The 36-year-old patient began by working closely with a research team at the University of Tübingen, around the year 2018. He was still able to communicate by moving his eyes and informed the team that he wanted an implant in order to maintain some form of communication with his young son. Consent was provided by the patient’s wife and sister. He has lost facial movement since that time, making him the first known patient who can communicate with complete paralysis of his body.

But the implants has been a success of sorts, as the patient has been able to communicate such sentiments as what food he wishes to eat, how much he loves his son, and what songs he wants to listen to. Although it has not been announced to the public, the album is likely 2019’s Fear Inoculum, which would have been played loud for the patient. The album is known for its loud, uncompromising and jagged dynamics. The patient cannot communicate without help from the implant.

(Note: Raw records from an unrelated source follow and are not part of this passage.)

/-- Whether the occupancy of an injection meets the calibration window of a converter (R509). -/
def State.inWindow (s : State) (m : Nat) (i : Inj) : Bool :=
  (s.mon m).window.any fun t => decide (i.from_ < t + calWindow) && decide (t < i.until_)

/-- Whether the reference image owes a converter a calibration: the first since power-up, then one every 24 h (R505). -/
def State.calDue (s : State) (m : Nat) : Bool :=
  match (s.mon m).imgCal with
  | none => true
  | some t => decide (t + 86400 * ticksSec ≤ s.now)

/-- The notice of a window that starts at tick `t` stands in the shared memory of the converter's cluster (R509). -/
def State.calNotice (s : State) (m t : Nat) : State :=
  (Config.calNotice (m / 2) (m % 2) t).foldl
    (fun s e => s.setMem (0o200000000 + m / 2 * 0o20000000 + e.1 % 2 ^ 22) (cleanStored (word e.2))) s

/-- The reference image's calibrations of a converter, at an access frame boundary (R505, R509): a window is announced 8
frames before it, one at a time in a pair; the calibration is requested at its start. (DESIGN CHOICE, log entry 128.) -/
def State.imageCal (s : State) (m : Nat) : State :=
  let x := s.mon m
  if s.monState m = mOff || !s.refRuns (calOwner m) then s
  else
    match x.window with
    | none =>
      if s.calDue m && (s.mon (partner m)).window.isNone && !s.zeroing.contains (77 + m / 2) then
        let t := s.now + 8 * ticksFr
        let s := if m < 16 then s.calNotice m t else s
        s.setMon m { s.mon m with window := some t }
      else s
    | some t =>
      if s.now < t then s
      else if x.imgCal ≠ some t then (s.requestCal m .image).setMon m { (s.requestCal m .image).mon m with imgCal := some t }
      else if t + calWindow ≤ s.now then s.setMon m { x with window := none }
      else s

/-- MON_CAL_BEGIN (R502, R507). -/
def execMonCalBegin (m : Fin 18) (s : State) : Host.Outcome State Fault Refusal :=
  .next (
    let st := s.monState m
    if !s.calMayStart m then s
    else if st = mIdle then s.beginCal m
    else if st = mSeq then (s.abandon m).beginCal m
    else if st = mDown then (s.setMon m { s.mon m with wakeAt := s.now }).setMonState m mWake
    else s)

/-- Whether a measured offset (1/16 code) and gain error (2^-20) pass (R503). -/
def calPasses (ofs gain : Int) : Bool := decide (|ofs| ≤ 1024) && decide (100 * |gain| ≤ 2 * 2 ^ 20)

/-- A 16-bit field of `MON_CALF`, held at its ends. -/
def calField (z : Int) : Nat := toField 16 (clampInt (-32768) 32767 z)

/-- A passing result replaces the set of the point within 5 °C (R503). -/
def State.keepSet (s : State) (m : Nat) (temp : Int) (w : Nat) : State :=
  if temp < 50 ∨ 210 < temp then s
  else
    let p := nearestPoint temp
    let t := 2 ^ 35 + toField 9 temp * 2 ^ 26
    let s := (s.setReg (MON_CALSET_W0.addr m p 0) (word w)).setReg (MON_CALSET_VALID.addr m p 0) (word t)
    s.setMon m { s.mon m with nv := sput (fun _ => none) (s.mon m).nv p (some (w, t)) }

/-- MON_CAL_END (R503): the offset in 1/16 code and the gain error in 2^-20 then measured. (DEDUCED, log entry 99.) -/
def execMonCalEnd (m : Fin 18) (ofs gain : Int) (s : State) : Host.Outcome State Fault Refusal :=
  .next (
    match (s.mon m).cal with
    | .running t =>
      if s.monState m ≠ mCal ∨ s.now < t + calTicks then s
      else
        let s := s.frontEnd m 62 (t + calTicks - samplePeriod) false
        let temp := s.monTemp m
        let w := calField ofs * 2 ^ 20 + calField gain * 2 ^ 4
        let pass := calPasses ofs gain
        let s := (s.wr MON_CALM w m).wri MON_CAL_STAT_TEMP temp m
        let s :=
          if pass then
            let s := ((s.wri MON_CALF_OFS ofs m).wri MON_CALF_GAIN gain m).wr MON_STAT_SELFCAL 1 m
            let s := ((s.wr MON_CAL_STAT_LAST 1 m).setMon m { s.mon m with adopted := some temp }).count MON_CAL_DONE m
            s.keepSet m temp w
          else (s.wr MON_CAL_STAT_LAST 2 m).occur MON_CAL_FAIL m [ofs, gain]
        (s.calEnds m gOk ⟨word w, false⟩ !pass).monFree m
    | _ => s)

/-- MON_CAL_WAIT (R502). -/
def execMonCalWait (m : Fin 18) (s : State) : Host.Outcome State Fault Refusal :=
  .next (
    match (s.mon m).cal with
    | .pending t false =>
      if s.monState m ≠ mOff ∧ t + ticksSec ≤ s.now then
        (s.setMon m { s.mon m with cal := .pending t true }).occur MON_CAL_WAIT m
      else s
    | _ => s)

/-- The factors in force at a die temperature, by interpolation (R504). -/
def State.interpolated (s : State) (m : Nat) (temp : Int) : State :=
  let v := interpSet (s.calSetOf m) temp
  let s := s.setMon m { s.mon m with adopted := none }
  (s.wri MON_CALF_OFS (v.getD 0 0) m).wri MON_CALF_GAIN (v.getD 1 0) m

/-- MON_FACTOR_UPDATE (R504): the die temperature in 0.5 °C, and the factors in force. -/
def execMonFactorUpdate (m : Fin 18) (temp : Int) (s : State) : Host.Outcome State Fault Refusal :=
  .next (
    let x := s.mon m
    if s.monState m = mOff ∨ s.now < x.facAt + 10 * ticksMs then s
    else
      let s := (s.wri MON_STAT_TEMP temp m).setMon m { x with facAt := s.now }
      let stays := match x.adopted with
        | some t => decide (|temp - t| < 4)
        | none => false
      if stays then s else s.interpolated m temp)

/-! ### Power-down and start-up (R490, R507) -/

/-- Whether a converter has work due: a calibration that may start, an entry or a pass of the sequence, or an injection
(R490, R507). -/
def State.monDue (s : State) (m : Nat) : Bool :=
  let x := s.mon m
  s.calMayStart m || (s.rdb MON_SEQ_CTL_EN m && (x.passOn || decide (x.due ≤ s.now))) || (s.dueInj m).isSome
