-- ==== Sys2Proof/Machine/Hergil.lean ====
section
/-! DEFINITION. How a Hergil core runs an instruction: fetch, the end of an instruction, exceptions, and waiting
(R101, R119, R127, R138, R161–R163). -/

namespace Sys2Proof.Machine

open Ev Reg

/-! ### Exceptions (R162) -/

/-- Exception codes. -/
def xIllegal : Nat := 1
def xAddr : Nat := 2
def xAlign : Nat := 3
def xPoison : Nat := 4
def xFetchPoison : Nat := 5
def xLpBad : Nat := 6
def xTagBusy : Nat := 7
def xResVal : Nat := 8
def xAtFull : Nat := 9
def xBreak : Nat := 10

/-- An exception: code and PC recorded, the core FAULTED, `CORE_FAULT` raised (R119, R162). (DEDUCED, log entry 40.) -/
def State.raiseExc (s : State) (n pc code : Nat) : State :=
  let s := s.setCore n { s.core n with pc := pc, wait := none, waitDesc := [], haltReq := false }
  ((s.wr CORE_STAT_FAULT code n).wr CORE_STAT_STATE cFaulted n).occur CORE_FAULT n [n, code, pc]

/-! ### How an instruction goes (R135, R136, R147, R150) -/

/-- What running an instruction came to. -/
inductive Run
  /-- completed: the next address and the effective address of its sampling record (R161) -/
  | done (s : State) (next ea : Nat)
  /-- completed, with a mark record carrying `v` (R160 `smark`) -/
  | marked (s : State) (next : Nat) (v : PWord)
  /-- an exception -/
  | trap (s : State) (code : Nat)
  /-- the core waits at the instruction -/
  | stay (s : State)
  /-- its access to a place is held back -/
  | held (s : State) (p : Place)

/-- The core goes on after an instruction at `pc`: its sampling record, the next address, and the stop that HALT asked
for (R119, R161, R164); a target beyond 30 bits raises ADDR at its fetch (R138). -/
def State.retire (s : State) (n pc : Nat) (iw : Word) (next ea : Nat) : State :=
  let s := s.sampleInstr n pc iw ea
  let c := s.core n
  let s := s.setCore n { c with pc := next % 2 ^ 30, wait := none, waitDesc := [], haltReq := false }
  if 2 ^ 30 ≤ next then s.raiseExc n (next % 2 ^ 30) xAddr
  else if c.haltReq then s.wr CORE_STAT_STATE cHalted n
  else s

/-- The core waits at its instruction `i` of word `iw`. -/
def State.waitAt (s : State) (n : Nat) (i : Instr) (iw : Word) : State :=
  s.setCore n { s.core n with wait := some i, waitWord := iw }

/-- The end of what the instruction `i` of word `iw` at the PC of core `n` came to. -/
def State.settle (s : State) (n : Nat) (i : Instr) (iw : Word) : Run → State
  | .done s' next ea => s'.retire n (s.core n).pc iw next ea
  | .marked s' next v => (s'.retire n (s.core n).pc iw next 0).sampleRec n 2 (s.core n).pc iw 0 0 v
  | .trap s' code => s'.raiseExc n (s.core n).pc code
  | .stay s' => s'.waitAt n i iw
  | .held s' p => (s'.request n .core p none).waitAt n i iw

/-! ### Fetch (R127) -/

/-- What an instruction fetch finds. -/
inductive Fetched
  /-- the word's row is being moved; the fetch waits -/
  | stall
  /-- an exception of the fetch -/
  | bad (s : State) (code : Nat)
  /-- a word that R126 calls illegal -/
  | illegal (s : State)
  | instr (s : State) (i : Instr) (iw : Word)

/-- What an address fetches from: slot Z or slot H of the core's own view, within the contents of the slot. -/
def State.fetchPlace (s : State) (n a : Nat) : Option Place :=
  if a < 0o20000000 then
    match s.ownPlace n a with
    | .ok p => some p
    | .error _ => none
  else none

/-- The word at a place that instructions are fetched from. (DEDUCED, log entry 10.) -/
def State.fetchWord (s : State) : Place → PWord × State
  | .rom kind off => (⟨word (Config.bootRom kind off), false⟩, s)
  | .mem a => s.memRead a 15
  | _ => (PWord.zero, s)

/-- The immediate word at `a` of an instruction with word `iw`. -/
def State.fetchImm (s : State) (n a : Nat) (iw : Word) : Fetched :=
  match s.fetchPlace n a with
  | none => .bad s xAddr
  | some p =>
    if s.heldBack p then .stall
    else
      let (w, s) := s.fetchWord p
      if w.p then .bad s xFetchPoison
      else match decodeHergil n iw w.v with
        | none => .illegal s
        | some i => .instr s i iw

/-- The instruction at the PC of core `n` (R126, R127, R162). (DEDUCED, log entry 10.) -/
def State.fetch (s : State) (n : Nat) : Fetched :=
  let pc := (s.core n).pc
  match s.fetchPlace n pc with
  | none => .bad s xAddr
  | some p =>
    if s.heldBack p then .stall
    else
      let (w, s) := s.fetchWord p
      if w.p then .bad s xFetchPoison
      else match decodeHergil n w.v 0 with
        | none => .illegal s
        | some i => if isX w.v then s.fetchImm n (pc + 1) w.v else .instr s i w.v

/-- The words of an instruction. -/
def instrLen (iw : Word) : Nat := if isX iw then 2 else 1

/-- Whether core `n` begins an instruction now: RUNNING, with none that waits. -/
def State.begins (s : State) (n : Nat) : Bool := s.up && s.coreState n = cRunning && (s.core n).wait.isNone

/-- Core `n` runs its next instruction, which is `i`: `body` takes the address after it.  A core whose next instruction is
another one does not run `i`; a fault of the fetch stops the core whatever the instruction would have been. (DEDUCED, log entry 10.) -/
def State.hergil (s : State) (n : Nat) (i : Instr) (body : Nat → State → Run) : State :=
  if !s.begins n then s
  else match s.fetch n with
    | .stall => s
    | .illegal _ => s
    | .bad s' code => s'.raiseExc n (s.core n).pc code
    | .instr s' j iw => if j = i then s'.settle n i iw (body ((s.core n).pc + instrLen iw) s') else s

/-- A taken branch, jump, call or return: a REMAP that the core has written takes effect (R110). -/
def State.branched (s : State) (n : Nat) : State :=
  match (s.core n).remapPend with
  | none => s
  | some b => (s.setCore n { s.core n with remapPend := none }).wr CORE_CTL_REMAP (b2n b) n

end Sys2Proof.Machine
end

Tool have announced their intentions of releasing ‘Opiate²’, a re-working of the tune heard on the Opiate EP. They have also announced a short film which will be released on Blu-ray in March. The projects coincide with the 30th anniversary of their 1992 EP, and the re-imagined tune will be longer than the original version. The extended rendition may form part of the band’s upcoming live show and stagecraft.

The band formed in 1990, creating a new form of rock for the decade ahead, and they have maintained the main core lineup since the mid-1990s. Adam Jones has been in the orbit since the beginning with bandmates Danny Carey and Maynard James Keenan, and Justin Chancellor replaced their original bassist Paul D’Amour in 1995. The band have toured and recorded consistently with the same lineup since.